- **Task objective**:
Write out again, exactly, the lines below starting at the one with "0x0F => .mov" and ending at the one with "0x1C => .rol".

(Records from a data collection)
※ ※ ※

-- ==== Sys2Proof/Decode.lean ====
section
/-!
DEFINITION. From bits to commands. The table of operations gives no row any bits, so `decodeTableWord` reads none. The
Ikimal rows are words of 32 bits in the spec (R107 to R111, R125): `decodeWord` reads one and `encodeWord` writes it.
-/
namespace Sys2Proof

/-- The command that a word spells by the table's bits: the table of operations gives its rows no bits. -/
def decodeTableWord (_nbits _w : Nat) : Option Instr := none

/-- A long word (R107 to R111): opcode `op`, operands `opd`, read under the header `h`. An opcode without a row is
unassigned. Each row names the reserved bits of its layout (R110) and takes its fields by lowest bit and width. -/
def decodeLong (h : Hdr) (op : BitVec 7) (opd : BitVec 20) : Instr :=
  let f (lo n : Nat) : BitVec n := opd.extractLsb' lo n
  let b (i : Nat) : Bool := opd.getLsbD i
  let r (mask : BitVec 20) : Hdr := { h with rsv := opd &&& mask }
  match op with
  | 0x00 => .nop (r 0xFFFFF)
  | 0x01 => .add (r 0x1F) (f 15 5) (f 10 5) (.reg (f 5 5))
  | 0x02 => .addc (r 0x1F) (f 15 5) (f 10 5) (f 5 5)
  | 0x03 => .sub (r 0x1F) (f 15 5) (f 10 5) (.reg (f 5 5))
  | 0x04 => .subb (r 0x1F) (f 15 5) (f 10 5) (f 5 5)
  | 0x05 => .and (r 0x1F) (f 15 5) (f 10 5) (.reg (f 5 5))
  | 0x06 => .or (r 0x1F) (f 15 5) (f 10 5) (.reg (f 5 5))
  | 0x07 => .xor (r 0x1F) (f 15 5) (f 10 5) (.reg (f 5 5))
  | 0x08 => .shl (r 0x1F) (f 15 5) (f 10 5) (.reg (f 5 5))
  | 0x09 => .shr (r 0x1F) (f 15 5) (f 10 5) (.reg (f 5 5))
  | 0x0A => .asr (r 0x1F) (f 15 5) (f 10 5) (.reg (f 5 5))
  | 0x0B => .rol (r 0x1F) (f 15 5) (f 10 5) (.reg (f 5 5))
  | 0x0C => .min (r 0x1F) (f 15 5) (f 10 5) (f 5 5)
  | 0x0D => .max (r 0x1F) (f 15 5) (f 10 5) (f 5 5)
  | 0x0E => .cmp (r 0xF801F) (f 10 5) (.reg (f 5 5))
  | 0x0F => .mov (r 0x3FF) (f 15 5) (f 10 5)
  | 0x10 => .abs (r 0x3FF) (f 15 5) (f 10 5)
  | 0x11 => .neg (r 0x3FF) (f 15 5) (f 10 5)
  | 0x12 => .movi (r 0) (f 15 5) (f 0 15)
  | 0x13 => .movu (r 0x3F) (f 15 5) (f 6 9)
  | 0x14 => .add (r 0) (f 15 5) (f 10 5) (.imm (f 0 10))
  | 0x15 => .sub (r 0) (f 15 5) (f 10 5) (.imm (f 0 10))
  | 0x16 => .and (r 0) (f 15 5) (f 10 5) (.imm (f 0 10))
  | 0x17 => .or (r 0) (f 15 5) (f 10 5) (.imm (f 0 10))
  | 0x18 => .xor (r 0) (f 15 5) (f 10 5) (.imm (f 0 10))
  | 0x19 => .shl (r 0x3E0) (f 15 5) (f 10 5) (.imm (f 0 5))
  | 0x1A => .shr (r 0x3E0) (f 15 5) (f 10 5) (.imm (f 0 5))
  | 0x1B => .asr (r 0x3E0) (f 15 5) (f 10 5) (.imm (f 0 5))
  | 0x1C => .rol (r 0x3E0) (f 15 5) (f 10 5) (.imm (f 0 5))
  | 0x1D => .cmp (r 0xF8000) (f 10 5) (.imm (f 0 10))
  | 0x20 => .addB (r 0x1F) (f 15 5) (f 10 5) (f 5 5)
  | 0x21 => .addcB (r 0x1F) (f 15 5) (f 10 5) (f 5 5)
  | 0x22 => .subB (r 0x1F) (f 15 5) (f 10 5) (f 5 5)
  | 0x23 => .subbB (r 0x1F) (f 15 5) (f 10 5) (f 5 5)
  | 0x24 => .cmpB (r 0xF801F) (f 10 5) (f 5 5)
  | 0x28 => .mpy (r 0x7F) (f 18 2) (f 13 5) (f 8 5) (b 7)
  | 0x29 => .mac (r 0x7F) (f 18 2) (f 13 5) (f 8 5) (b 7)
  | 0x2A => .msu (r 0x7F) (f 18 2) (f 13 5) (f 8 5) (b 7)
  | 0x2B => .macr (r 0x7F) (f 18 2) (f 13 5) (f 8 5) (b 7)
  | 0x2C => .mac2 (r 0x1) (f 18 2) (f 15 3) (f 12 3) (f 10 2) (f 7 3) (f 4 3) (b 3) (b 2) (b 1)
  | 0x2D => .clra (r 0xFFFF) (f 16 4)
  | 0x2E => .mova (r 0x3FF) (f 15 5) (f 13 2) (f 11 2) (b 10)
  | 0x30 => .exp (r 0x1FFF) (f 15 5) (f 13 2)
  | 0x31 => .norm (r 0x1FFF) (f 18 2) (f 13 5)
  | 0x32 => .scla (r 0x1FFFF) (f 18 2) (b 17)
  | 0x33 => .bxd (r 0x1FFFF) (f 18 2) (b 17)
  | 0x38 => .mfs (r 0x1FF) (f 15 5) (f 9 6)
  | 0x39 => .mts (r 0x1FF) (f 15 5) (f 9 6)
  | 0x40 => .ld (r 0) 0 (f 15 5) (f 10 5) (f 8 2) (f 0 8)
  | 0x41 => .ld (r 0) 1 (f 15 5) (f 10 5) (f 8 2) (f 0 8)
  | 0x42 => .ld (r 0) 2 (f 15 5) (f 10 5) (f 8 2) (f 0 8)
  | 0x43 => .ld (r 0) 3 (f 15 5) (f 10 5) (f 8 2) (f 0 8)
  | 0x44 => .st (r 0) 0 (f 15 5) (f 10 5) (f 8 2) (f 0 8)
  | 0x45 => .st (r 0) 1 (f 15 5) (f 10 5) (f 8 2) (f 0 8)
  | 0x46 => .st (r 0) 2 (f 15 5) (f 10 5) (f 8 2) (f 0 8)
  | 0x47 => .st (r 0) 3 (f 15 5) (f 10 5) (f 8 2) (f 0 8)
  | 0x48 => .ldp (r 0) (f 15 5) (f 10 5) (f 0 10)
  | 0x49 => .stp (r 0) (f 15 5) (f 10 5) (f 0 10)
  | 0x4A => .ldc (r 0) (f 15 5) (f 10 5) (f 0 10)
  | 0x4B => .stc (r 0) (f 15 5) (f 10 5) (f 0 10)
  | 0x4C => .ldb (r 0) (f 15 5) (f 10 5) (f 0 10)
  | 0x4D => .stb (r 0) (f 15 5) (f 10 5) (f 0 10)
  | 0x4E => .ldw (r 0) (f 15 5) (.reg (f 10 5) (f 5 5) (f 0 5))
  | 0x4F => .stw (r 0) (f 15 5) (.reg (f 10 5) (f 5 5) (f 0 5))
  | 0x50 => .ldw (r 0) (f 15 5) (.imm (0#2 ++ f 0 10) (f 10 5))
  | 0x51 => .ldw (r 0) (f 15 5) (.imm (1#2 ++ f 0 10) (f 10 5))
  | 0x52 => .ldw (r 0) (f 15 5) (.imm (2#2 ++ f 0 10) (f 10 5))
  | 0x53 => .ldw (r 0) (f 15 5) (.imm (3#2 ++ f 0 10) (f 10 5))
  | 0x54 => .stw (r 0) (f 15 5) (.imm (0#2 ++ f 0 10) (f 10 5))
  | 0x55 => .stw (r 0) (f 15 5) (.imm (1#2 ++ f 0 10) (f 10 5))
  | 0x56 => .stw (r 0) (f 15 5) (.imm (2#2 ++ f 0 10) (f 10 5))
  | 0x57 => .stw (r 0) (f 15 5) (.imm (3#2 ++ f 0 10) (f 10 5))
  | 0x58 => .bset (r 0xE0000) (.imm (f 15 2) (f 0 15))
  | 0x59 => .bclr (r 0xE0000) (.imm (f 15 2) (f 0 15))
  | 0x5A => .btgl (r 0xE0000) (.imm (f 15 2) (f 0 15))
  | 0x5B => .btst (r 0xE0000) (.imm (f 15 2) (f 0 15))
  | 0x5C => .bmov (r 0) (f 17 3) (.imm (f 15 2) (f 0 15))
  | 0x5D => .bput (r 0) (f 17 3) (.imm (f 15 2) (f 0 15))
  | 0x60 => .bset (r 0xE0000) (.idx (f 15 2) (f 10 5) (f 0 10))
  | 0x61 => .bclr (r 0xE0000) (.idx (f 15 2) (f 10 5) (f 0 10))
  | 0x62 => .btgl (r 0xE0000) (.idx (f 15 2) (f 10 5) (f 0 10))
  | 0x63 => .btst (r 0xE0000) (.idx (f 15 2) (f 10 5) (f 0 10))
  | 0x64 => .bmov (r 0) (f 17 3) (.idx (f 15 2) (f 10 5) (f 0 10))
  | 0x65 => .bput (r 0) (f 17 3) (.idx (f 15 2) (f 10 5) (f 0 10))
  | 0x66 => .pand (r 0x1FF) (f 17 3) (f 14 3) (f 10 3) (b 13) (b 9)
  | 0x67 => .por (r 0x1FF) (f 17 3) (f 14 3) (f 10 3) (b 13) (b 9)
  | 0x68 => .pxor (r 0x1FF) (f 17 3) (f 14 3) (f 10 3) (b 13) (b 9)
  | 0x6A => .dyn (r 0) (f 15 5) (f 10 5) (.imm (0#1 ++ f 0 10))
  | 0x6B => .dyn (r 0) (f 15 5) (f 10 5) (.imm (1#1 ++ f 0 10))
  | 0x6C => .dyn (r 0x1F) (f 15 5) (f 10 5) (.reg (f 5 5))
  | 0x6D => .collect (r 0xFF) (f 18 2) (b 17) (f 8 9)
  | 0x6E => .tucmd (r 0x7) (f 18 2) (f 16 2) (f 11 5) (f 3 8)
  | 0x70 => .bra (r 0xF8000) (f 0 15)
  | 0x71 => .call (r 0xF8000) (f 0 15)
  | 0x72 => .callr (r 0x7FFF) (f 15 5)
  | 0x73 => .ret (r 0xFFFFF)
  | 0x74 => .loop (r 0) (f 8 12) (f 0 8)
  | 0x75 => .loopr (r 0) (f 15 5) (f 0 15)
  | 0x76 => .leave (r 0xFFFFF)
  | 0x77 => .rep (r 0xFE000) (f 0 13)
  | 0x78 => .repr (r 0x7FFF) (f 15 5)
  | 0x79 => .endProg (r 0xFFFFF)
  | 0x7A => .trap (r 0xFFFF0) (f 0 4)
  | 0x7B => .reti (r 0xFFFFF)
  | 0x7C => .wait (r 0xFFFFF)
  | _ => .unassigned h op opd

/-- The word `w` as an Ikimal word under the circumstances of `h` (its core, time and so on); condition and reserved
bits come from the word (R107, R108). -/
def decodeWord (h : Hdr) (w : W32) : Instr :=
  if w.getLsbD 31 then
    .duet { h with cond := 0#1 ++ w.extractLsb' 28 3, rsv := 0 } (w.extractLsb' 23 5) (w.extractLsb' 14 9)
      (w.extractLsb' 9 5) (w.extractLsb' 0 9)
  else decodeLong { h with cond := w.extractLsb' 27 4, rsv := 0 } (w.extractLsb' 20 7) (w.extractLsb' 0 20)

/-- A long word of its fields (R107); the reserved operand bits are the header's. -/
def long (h : Hdr) (op : BitVec 7) (opd : BitVec 20) : W32 := 0#1 ++ h.cond ++ op ++ (opd ||| h.rsv)

/-- The word of a command that is an Ikimal word, `none` for any other row (R107 to R111, R125). -/
def encodeWord : Instr → Option W32
  | .nop h => some (long h 0x00#7 (0#20))
  | .add h a b (.reg c) => some (long h 0x01#7 (a ++ b ++ c ++ 0#5))
  | .add h a b (.imm c) => some (long h 0x14#7 (a ++ b ++ c))
  | .addc h a b c => some (long h 0x02#7 (a ++ b ++ c ++ 0#5))
  | .sub h a b (.reg c) => some (long h 0x03#7 (a ++ b ++ c ++ 0#5))
  | .sub h a b (.imm c) => some (long h 0x15#7 (a ++ b ++ c))
  | .subb h a b c => some (long h 0x04#7 (a ++ b ++ c ++ 0#5))
  | .and h a b (.reg c) => some (long h 0x05#7 (a ++ b ++ c ++ 0#5))
  | .and h a b (.imm c) => some (long h 0x16#7 (a ++ b ++ c))
  | .or h a b (.reg c) => some (long h 0x06#7 (a ++ b ++ c ++ 0#5))
  | .or h a b (.imm c) => some (long h 0x17#7 (a ++ b ++ c))
  | .xor h a b (.reg c) => some (long h 0x07#7 (a ++ b ++ c ++ 0#5))
  | .xor h a b (.imm c) => some (long h 0x18#7 (a ++ b ++ c))
  | .shl h a b (.reg c) => some (long h 0x08#7 (a ++ b ++ c ++ 0#5))
  | .shl h a b (.imm c) => some (long h 0x19#7 (a ++ b ++ 0#5 ++ c))
  | .shr h a b (.reg c) => some (long h 0x09#7 (a ++ b ++ c ++ 0#5))
  | .shr h a b (.imm c) => some (long h 0x1A#7 (a ++ b ++ 0#5 ++ c))
  | .asr h a b (.reg c) => some (long h 0x0A#7 (a ++ b ++ c ++ 0#5))
  | .asr h a b (.imm c) => some (long h 0x1B#7 (a ++ b ++ 0#5 ++ c))
  | .rol h a b (.reg c) => some (long h 0x0B#7 (a ++ b ++ c ++ 0#5))
  | .rol h a b (.imm c) => some (long h 0x1C#7 (a ++ b ++ 0#5 ++ c))
  | .min h a b c => some (long h 0x0C#7 (a ++ b ++ c ++ 0#5))
  | .max h a b c => some (long h 0x0D#7 (a ++ b ++ c ++ 0#5))
  | .cmp h a (.reg b) => some (long h 0x0E#7 (0#5 ++ a ++ b ++ 0#5))
  | .cmp h a (.imm b) => some (long h 0x1D#7 (0#5 ++ a ++ b))
  | .mov h a b => some (long h 0x0F#7 (a ++ b ++ 0#10))
  | .abs h a b => some (long h 0x10#7 (a ++ b ++ 0#10))
  | .neg h a b => some (long h 0x11#7 (a ++ b ++ 0#10))
  | .movi h a b => some (long h 0x12#7 (a ++ b))
  | .movu h a b => some (long h 0x13#7 (a ++ b ++ 0#6))
  | .addB h a b c => some (long h 0x20#7 (a ++ b ++ c ++ 0#5))
  | .addcB h a b c => some (long h 0x21#7 (a ++ b ++ c ++ 0#5))
  | .subB h a b c => some (long h 0x22#7 (a ++ b ++ c ++ 0#5))
  | .subbB h a b c => some (long h 0x23#7 (a ++ b ++ c ++ 0#5))
  | .cmpB h a b => some (long h 0x24#7 (0#5 ++ a ++ b ++ 0#5))
  | .mpy h a b c d => some (long h 0x28#7 (a ++ b ++ c ++ BitVec.ofBool d ++ 0#7))
  | .mac h a b c d => some (long h 0x29#7 (a ++ b ++ c ++ BitVec.ofBool d ++ 0#7))
  | .msu h a b c d => some (long h 0x2A#7 (a ++ b ++ c ++ BitVec.ofBool d ++ 0#7))
  | .macr h a b c d => some (long h 0x2B#7 (a ++ b ++ c ++ BitVec.ofBool d ++ 0#7))
  | .mac2 h a b c d e f g i j => some (long h 0x2C#7 (a ++ b ++ c ++ d ++ e ++ f ++ BitVec.ofBool g ++ BitVec.ofBool i ++ BitVec.ofBool j ++ 0#1))
  | .clra h a => some (long h 0x2D#7 (a ++ 0#16))
  | .mova h a b c d => some (long h 0x2E#7 (a ++ b ++ c ++ BitVec.ofBool d ++ 0#10))
  | .exp h a b => some (long h 0x30#7 (a ++ b ++ 0#13))
  | .norm h a b => some (long h 0x31#7 (a ++ b ++ 0#13))
  | .scla h a b => some (long h 0x32#7 (a ++ BitVec.ofBool b ++ 0#17))
  | .bxd h a b => some (long h 0x33#7 (a ++ BitVec.ofBool b ++ 0#17))
  | .mfs h a b => some (long h 0x38#7 (a ++ b ++ 0#9))
  | .mts h a b => some (long h 0x39#7 (a ++ b ++ 0#9))
  | .ld h a b c d e => some (long h (0x10#5 ++ a) (b ++ c ++ d ++ e))
  | .st h a b c d e => some (long h (0x11#5 ++ a) (b ++ c ++ d ++ e))
  | .ldp h a b c => some (long h 0x48#7 (a ++ b ++ c))
  | .stp h a b c => some (long h 0x49#7 (a ++ b ++ c))
  | .ldc h a b c => some (long h 0x4A#7 (a ++ b ++ c))
  | .stc h a b c => some (long h 0x4B#7 (a ++ b ++ c))
  | .ldb h a b c => some (long h 0x4C#7 (a ++ b ++ c))
  | .stb h a b c => some (long h 0x4D#7 (a ++ b ++ c))
  | .ldw h a (.reg n o d) => some (long h 0x4E#7 (a ++ n ++ o ++ d))
  | .ldw h a (.imm n o) => some (long h (0x14#5 ++ n.extractLsb' 10 2) (a ++ o ++ n.extractLsb' 0 10))
  | .stw h a (.reg n o d) => some (long h 0x4F#7 (a ++ n ++ o ++ d))
  | .stw h a (.imm n o) => some (long h (0x15#5 ++ n.extractLsb' 10 2) (a ++ o ++ n.extractLsb' 0 10))
  | .bset h (.imm s n) => some (long h 0x58#7 (0#3 ++ s ++ n))
  | .bset h (.idx s x d) => some (long h 0x60#7 (0#3 ++ s ++ x ++ d))
  | .bclr h (.imm s n) => some (long h 0x59#7 (0#3 ++ s ++ n))
  | .bclr h (.idx s x d) => some (long h 0x61#7 (0#3 ++ s ++ x ++ d))
  | .btgl h (.imm s n) => some (long h 0x5A#7 (0#3 ++ s ++ n))
  | .btgl h (.idx s x d) => some (long h 0x62#7 (0#3 ++ s ++ x ++ d))
  | .btst h (.imm s n) => some (long h 0x5B#7 (0#3 ++ s ++ n))
  | .btst h (.idx s x d) => some (long h 0x63#7 (0#3 ++ s ++ x ++ d))
  | .bmov h a (.imm s n) => some (long h 0x5C#7 (a ++ s ++ n))
  | .bmov h a (.idx s x d) => some (long h 0x64#7 (a ++ s ++ x ++ d))
  | .bput h a (.imm s n) => some (long h 0x5D#7 (a ++ s ++ n))
  | .bput h a (.idx s x d) => some (long h 0x65#7 (a ++ s ++ x ++ d))
  | .pand h a b c d e => some (long h 0x66#7 (a ++ b ++ BitVec.ofBool d ++ c ++ BitVec.ofBool e ++ 0#9))
  | .por h a b c d e => some (long h 0x67#7 (a ++ b ++ BitVec.ofBool d ++ c ++ BitVec.ofBool e ++ 0#9))
  | .pxor h a b c d e => some (long h 0x68#7 (a ++ b ++ BitVec.ofBool d ++ c ++ BitVec.ofBool e ++ 0#9))
  | .dyn h a b (.imm n) => some (long h (0x35#6 ++ n.extractLsb' 10 1) (a ++ b ++ n.extractLsb' 0 10))
  | .dyn h a b (.reg n) => some (long h 0x6C#7 (a ++ b ++ n ++ 0#5))
  | .collect h a b c => some (long h 0x6D#7 (a ++ BitVec.ofBool b ++ c ++ 0#8))
  | .tucmd h a b c d => some (long h 0x6E#7 (a ++ b ++ c ++ d ++ 0#3))
  | .bra h a => some (long h 0x70#7 (0#5 ++ a))
  | .call h a => some (long h 0x71#7 (0#5 ++ a))
  | .callr h a => some (long h 0x72#7 (a ++ 0#15))
  | .ret h => some (long h 0x73#7 (0#20))
  | .loop h a b => some (long h 0x74#7 (a ++ b))
  | .loopr h a b => some (long h 0x75#7 (a ++ b))
  | .leave h => some (long h 0x76#7 (0#20))
  | .rep h a => some (long h 0x77#7 (0#7 ++ a))
  | .repr h a => some (long h 0x78#7 (a ++ 0#15))
  | .endProg h => some (long h 0x79#7 (0#20))
  | .trap h a => some (long h 0x7A#7 (0#16 ++ a))
  | .reti h => some (long h 0x7B#7 (0#20))
  | .wait h => some (long h 0x7C#7 (0#20))
  | .unassigned h op opd => some (long h op opd)
  | .duet h sa oa sb ob => some (1#1 ++ h.cond.extractLsb' 0 3 ++ sa ++ oa ++ sb ++ ob)
  | _ => none

end Sys2Proof
end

※ ※ ※

- **Exercise solution**:
  | 0x0F => .mov (r 0x3FF) (f 15 5) (f 10 5)
  | 0x10 => .abs (r 0x3FF) (f 15 5) (f 10 5)
  | 0x11 => .neg (r 0x3FF) (f 15 5) (f 10 5)
  | 0x12 => .movi (r 0) (f 15 5) (f 0 15)
  | 0x13 => .movu (r 0x3F) (f 15 5) (f 6 9)
  | 0x14 => .add (r 0) (f 15 5) (f 10 5) (.imm (f 0 10))
  | 0x15 => .sub (r 0) (f 15 5) (f 10 5) (.imm (f 0 10))
  | 0x16 => .and (r 0) (f 15 5) (f 10 5) (.imm (f 0 10))
  | 0x17 => .or (r 0) (f 15 5) (f 10 5) (.imm (f 0 10))
  | 0x18 => .xor (r 0) (f 15 5) (f 10 5) (.imm (f 0 10))
  | 0x19 => .shl (r 0x3E0) (f 15 5) (f 10 5) (.imm (f 0 5))
  | 0x1A => .shr (r 0x3E0) (f 15 5) (f 10 5) (.imm (f 0 5))
  | 0x1B => .asr (r 0x3E0) (f 15 5) (f 10 5) (.imm (f 0 5))
  | 0x1C => .rol (r 0x3E0) (f 15 5) (f 10 5) (.imm (f 0 5))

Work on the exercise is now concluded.